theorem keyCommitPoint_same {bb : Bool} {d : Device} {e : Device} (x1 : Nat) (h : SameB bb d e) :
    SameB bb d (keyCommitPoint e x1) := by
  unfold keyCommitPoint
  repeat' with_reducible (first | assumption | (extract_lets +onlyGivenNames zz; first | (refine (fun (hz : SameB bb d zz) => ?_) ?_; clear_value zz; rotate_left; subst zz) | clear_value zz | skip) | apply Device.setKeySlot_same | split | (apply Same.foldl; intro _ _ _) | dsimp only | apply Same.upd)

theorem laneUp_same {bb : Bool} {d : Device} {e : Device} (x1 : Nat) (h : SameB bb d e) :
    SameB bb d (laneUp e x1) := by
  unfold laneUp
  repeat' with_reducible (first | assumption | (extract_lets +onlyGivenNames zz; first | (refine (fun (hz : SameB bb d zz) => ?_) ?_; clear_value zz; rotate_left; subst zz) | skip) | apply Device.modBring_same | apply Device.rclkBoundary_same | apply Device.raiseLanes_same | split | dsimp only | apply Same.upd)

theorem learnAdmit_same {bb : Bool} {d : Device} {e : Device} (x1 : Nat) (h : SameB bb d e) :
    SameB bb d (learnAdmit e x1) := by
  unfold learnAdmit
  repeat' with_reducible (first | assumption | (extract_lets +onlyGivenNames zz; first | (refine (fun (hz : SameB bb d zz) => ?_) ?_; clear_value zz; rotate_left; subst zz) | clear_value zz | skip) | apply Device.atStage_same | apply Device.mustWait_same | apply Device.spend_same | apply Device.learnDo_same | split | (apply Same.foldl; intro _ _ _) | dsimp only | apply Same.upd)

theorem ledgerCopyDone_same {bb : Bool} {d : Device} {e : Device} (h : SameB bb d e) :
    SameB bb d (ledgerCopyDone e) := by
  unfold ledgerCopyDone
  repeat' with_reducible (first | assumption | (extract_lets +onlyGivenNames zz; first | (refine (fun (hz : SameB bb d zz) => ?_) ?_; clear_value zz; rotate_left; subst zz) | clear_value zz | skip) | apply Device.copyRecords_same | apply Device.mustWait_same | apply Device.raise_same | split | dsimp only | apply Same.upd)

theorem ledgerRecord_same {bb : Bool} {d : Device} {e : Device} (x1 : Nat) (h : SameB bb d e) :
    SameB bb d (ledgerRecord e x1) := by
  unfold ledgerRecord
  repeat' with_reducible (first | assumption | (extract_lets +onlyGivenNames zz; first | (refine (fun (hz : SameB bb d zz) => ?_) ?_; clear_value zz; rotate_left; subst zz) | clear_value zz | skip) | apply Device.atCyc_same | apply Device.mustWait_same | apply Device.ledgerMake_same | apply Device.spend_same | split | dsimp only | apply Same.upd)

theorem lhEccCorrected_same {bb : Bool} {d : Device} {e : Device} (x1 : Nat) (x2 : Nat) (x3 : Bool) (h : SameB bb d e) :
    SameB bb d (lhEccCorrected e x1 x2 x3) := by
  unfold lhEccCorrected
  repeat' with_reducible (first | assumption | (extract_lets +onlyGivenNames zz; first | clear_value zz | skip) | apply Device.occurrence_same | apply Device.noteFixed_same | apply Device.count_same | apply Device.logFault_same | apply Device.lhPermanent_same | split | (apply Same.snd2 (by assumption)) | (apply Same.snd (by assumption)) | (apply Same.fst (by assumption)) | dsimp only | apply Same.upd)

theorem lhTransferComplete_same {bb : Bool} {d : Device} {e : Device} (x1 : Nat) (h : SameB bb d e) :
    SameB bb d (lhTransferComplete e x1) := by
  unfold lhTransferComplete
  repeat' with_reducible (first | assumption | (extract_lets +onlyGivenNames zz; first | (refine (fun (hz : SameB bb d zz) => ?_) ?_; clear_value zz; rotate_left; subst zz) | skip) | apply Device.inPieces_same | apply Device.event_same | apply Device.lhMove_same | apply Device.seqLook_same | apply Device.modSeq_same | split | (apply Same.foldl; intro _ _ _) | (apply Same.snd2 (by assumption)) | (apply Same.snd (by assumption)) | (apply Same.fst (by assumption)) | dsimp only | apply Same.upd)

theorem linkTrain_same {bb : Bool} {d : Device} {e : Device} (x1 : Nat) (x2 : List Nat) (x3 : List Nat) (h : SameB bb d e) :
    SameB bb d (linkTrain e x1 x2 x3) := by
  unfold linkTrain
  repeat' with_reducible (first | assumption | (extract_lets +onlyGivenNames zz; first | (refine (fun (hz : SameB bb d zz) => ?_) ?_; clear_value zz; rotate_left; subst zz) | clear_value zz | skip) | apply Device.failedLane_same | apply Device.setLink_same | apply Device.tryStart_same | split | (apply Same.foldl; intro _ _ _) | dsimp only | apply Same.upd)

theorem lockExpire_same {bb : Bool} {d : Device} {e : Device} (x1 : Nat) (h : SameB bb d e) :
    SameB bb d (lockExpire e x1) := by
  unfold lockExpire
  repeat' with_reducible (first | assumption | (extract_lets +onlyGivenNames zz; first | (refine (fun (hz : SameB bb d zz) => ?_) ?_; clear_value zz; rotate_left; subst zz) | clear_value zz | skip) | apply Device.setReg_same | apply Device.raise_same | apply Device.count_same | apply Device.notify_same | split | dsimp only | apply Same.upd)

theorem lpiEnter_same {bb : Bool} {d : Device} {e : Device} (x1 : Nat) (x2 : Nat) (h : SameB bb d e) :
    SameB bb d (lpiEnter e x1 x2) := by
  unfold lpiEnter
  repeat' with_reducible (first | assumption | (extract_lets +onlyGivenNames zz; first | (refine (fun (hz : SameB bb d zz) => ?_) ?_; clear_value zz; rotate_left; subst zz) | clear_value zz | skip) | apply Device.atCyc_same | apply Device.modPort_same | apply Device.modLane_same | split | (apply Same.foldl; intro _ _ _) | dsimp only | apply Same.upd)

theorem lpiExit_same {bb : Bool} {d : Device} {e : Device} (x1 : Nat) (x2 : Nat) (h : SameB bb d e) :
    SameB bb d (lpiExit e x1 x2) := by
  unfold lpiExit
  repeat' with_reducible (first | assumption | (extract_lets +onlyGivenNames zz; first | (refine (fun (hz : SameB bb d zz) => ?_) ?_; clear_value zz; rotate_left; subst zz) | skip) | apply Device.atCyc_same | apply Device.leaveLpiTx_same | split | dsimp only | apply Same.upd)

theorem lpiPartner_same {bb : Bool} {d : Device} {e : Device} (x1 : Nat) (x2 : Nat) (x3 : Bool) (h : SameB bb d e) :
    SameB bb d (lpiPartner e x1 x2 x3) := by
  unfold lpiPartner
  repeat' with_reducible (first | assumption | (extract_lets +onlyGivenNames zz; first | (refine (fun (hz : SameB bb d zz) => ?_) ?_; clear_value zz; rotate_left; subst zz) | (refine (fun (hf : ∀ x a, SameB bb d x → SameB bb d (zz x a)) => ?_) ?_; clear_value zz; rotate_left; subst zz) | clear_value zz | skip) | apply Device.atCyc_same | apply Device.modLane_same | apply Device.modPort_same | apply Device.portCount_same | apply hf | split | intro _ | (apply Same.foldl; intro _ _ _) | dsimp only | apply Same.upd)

____________

=== Task description ===
Would you copy out exactly the lines from the one holding "unfold lpiEnter" through the end of the entries above, both ends included?

=== Answer section ===
  unfold lpiEnter
  repeat' with_reducible (first | assumption | (extract_lets +onlyGivenNames zz; first | (refine (fun (hz : SameB bb d zz) => ?_) ?_; clear_value zz; rotate_left; subst zz) | clear_value zz | skip) | apply Device.atCyc_same | apply Device.modPort_same | apply Device.modLane_same | split | (apply Same.foldl; intro _ _ _) | dsimp only | apply Same.upd)

theorem lpiExit_same {bb : Bool} {d : Device} {e : Device} (x1 : Nat) (x2 : Nat) (h : SameB bb d e) :
    SameB bb d (lpiExit e x1 x2) := by
  unfold lpiExit
  repeat' with_reducible (first | assumption | (extract_lets +onlyGivenNames zz; first | (refine (fun (hz : SameB bb d zz) => ?_) ?_; clear_value zz; rotate_left; subst zz) | skip) | apply Device.atCyc_same | apply Device.leaveLpiTx_same | split | dsimp only | apply Same.upd)

theorem lpiPartner_same {bb : Bool} {d : Device} {e : Device} (x1 : Nat) (x2 : Nat) (x3 : Bool) (h : SameB bb d e) :
    SameB bb d (lpiPartner e x1 x2 x3) := by
  unfold lpiPartner
  repeat' with_reducible (first | assumption | (extract_lets +onlyGivenNames zz; first | (refine (fun (hz : SameB bb d zz) => ?_) ?_; clear_value zz; rotate_left; subst zz) | (refine (fun (hf : ∀ x a, SameB bb d x → SameB bb d (zz x a)) => ?_) ?_; clear_value zz; rotate_left; subst zz) | clear_value zz | skip) | apply Device.atCyc_same | apply Device.modLane_same | apply Device.modPort_same | apply Device.portCount_same | apply hf | split | intro _ | (apply Same.foldl; intro _ _ _) | dsimp only | apply Same.upd)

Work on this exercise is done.